TRY IT -> Reproduce the entries shown below only from the line with "def exec (i" down to the line with "Sys2Proof.Machine.execAddReg x y s", keeping both end lines and copying each one exactly.

◆ ◆ ◆ ◆ ◆ ◆ ◆

-- ==== Sys2Proof/Machine/Dispatch.lean ====
section
/-! DEFINITION. Execute: one arm per instruction, in the opcode table's order (40_cycle.md R95). PC has already advanced
past the instruction (R93). -/

namespace Sys2Proof.Machine

def exec (i : Instr) (s : State) : Host.Outcome State Fault Refusal :=
  match i with
  | .cls => Sys2Proof.Machine.execCls s
  | .ret => Sys2Proof.Machine.execRet s
  | .jp nnn => Sys2Proof.Machine.execJp nnn s
  | .call nnn => Sys2Proof.Machine.execCall nnn s
  | .seByte x nn => Sys2Proof.Machine.execSeByte x nn s
  | .sneByte x nn => Sys2Proof.Machine.execSneByte x nn s
  | .seReg x y n => Sys2Proof.Machine.execSeReg x y n s
  | .ldByte x nn => Sys2Proof.Machine.execLdByte x nn s
  | .addByte x nn => Sys2Proof.Machine.execAddByte x nn s
  | .ldReg x y => Sys2Proof.Machine.execLdReg x y s
  | .orReg x y => Sys2Proof.Machine.execOrReg x y s
  | .andReg x y => Sys2Proof.Machine.execAndReg x y s
  | .xorReg x y => Sys2Proof.Machine.execXorReg x y s
  | .addReg x y => Sys2Proof.Machine.execAddReg x y s
  | .subReg x y => Sys2Proof.Machine.execSubReg x y s
  | .shr x y => Sys2Proof.Machine.execShr x y s
  | .subnReg x y => Sys2Proof.Machine.execSubnReg x y s
  | .shl x y => Sys2Proof.Machine.execShl x y s
  | .sneReg x y n => Sys2Proof.Machine.execSneReg x y n s
  | .ldI nnn => Sys2Proof.Machine.execLdI nnn s
  | .jpV0 nnn => Sys2Proof.Machine.execJpV0 nnn s
  | .rnd x nn => Sys2Proof.Machine.execRnd x nn s
  | .drw x y n => Sys2Proof.Machine.execDrw x y n s
  | .skp x => Sys2Proof.Machine.execSkp x s
  | .sknp x => Sys2Proof.Machine.execSknp x s
  | .ldVxDt x => Sys2Proof.Machine.execLdVxDt x s
  | .ldVxK x => Sys2Proof.Machine.execLdVxK x s
  | .ldDtVx x => Sys2Proof.Machine.execLdDtVx x s
  | .ldStVx x => Sys2Proof.Machine.execLdStVx x s
  | .addI x => Sys2Proof.Machine.execAddI x s
  | .ldF x => Sys2Proof.Machine.execLdF x s
  | .ldB x => Sys2Proof.Machine.execLdB x s
  | .storeRegs x => Sys2Proof.Machine.execStoreRegs x s
  | .loadRegs x => Sys2Proof.Machine.execLoadRegs x s

end Sys2Proof.Machine
end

◆ ◆ ◆ ◆ ◆ ◆ ◆

EXPECTED ANSWER ->
def exec (i : Instr) (s : State) : Host.Outcome State Fault Refusal :=
  match i with
  | .cls => Sys2Proof.Machine.execCls s
  | .ret => Sys2Proof.Machine.execRet s
  | .jp nnn => Sys2Proof.Machine.execJp nnn s
  | .call nnn => Sys2Proof.Machine.execCall nnn s
  | .seByte x nn => Sys2Proof.Machine.execSeByte x nn s
  | .sneByte x nn => Sys2Proof.Machine.execSneByte x nn s
  | .seReg x y n => Sys2Proof.Machine.execSeReg x y n s
  | .ldByte x nn => Sys2Proof.Machine.execLdByte x nn s
  | .addByte x nn => Sys2Proof.Machine.execAddByte x nn s
  | .ldReg x y => Sys2Proof.Machine.execLdReg x y s
  | .orReg x y => Sys2Proof.Machine.execOrReg x y s
  | .andReg x y => Sys2Proof.Machine.execAndReg x y s
  | .xorReg x y => Sys2Proof.Machine.execXorReg x y s
  | .addReg x y => Sys2Proof.Machine.execAddReg x y s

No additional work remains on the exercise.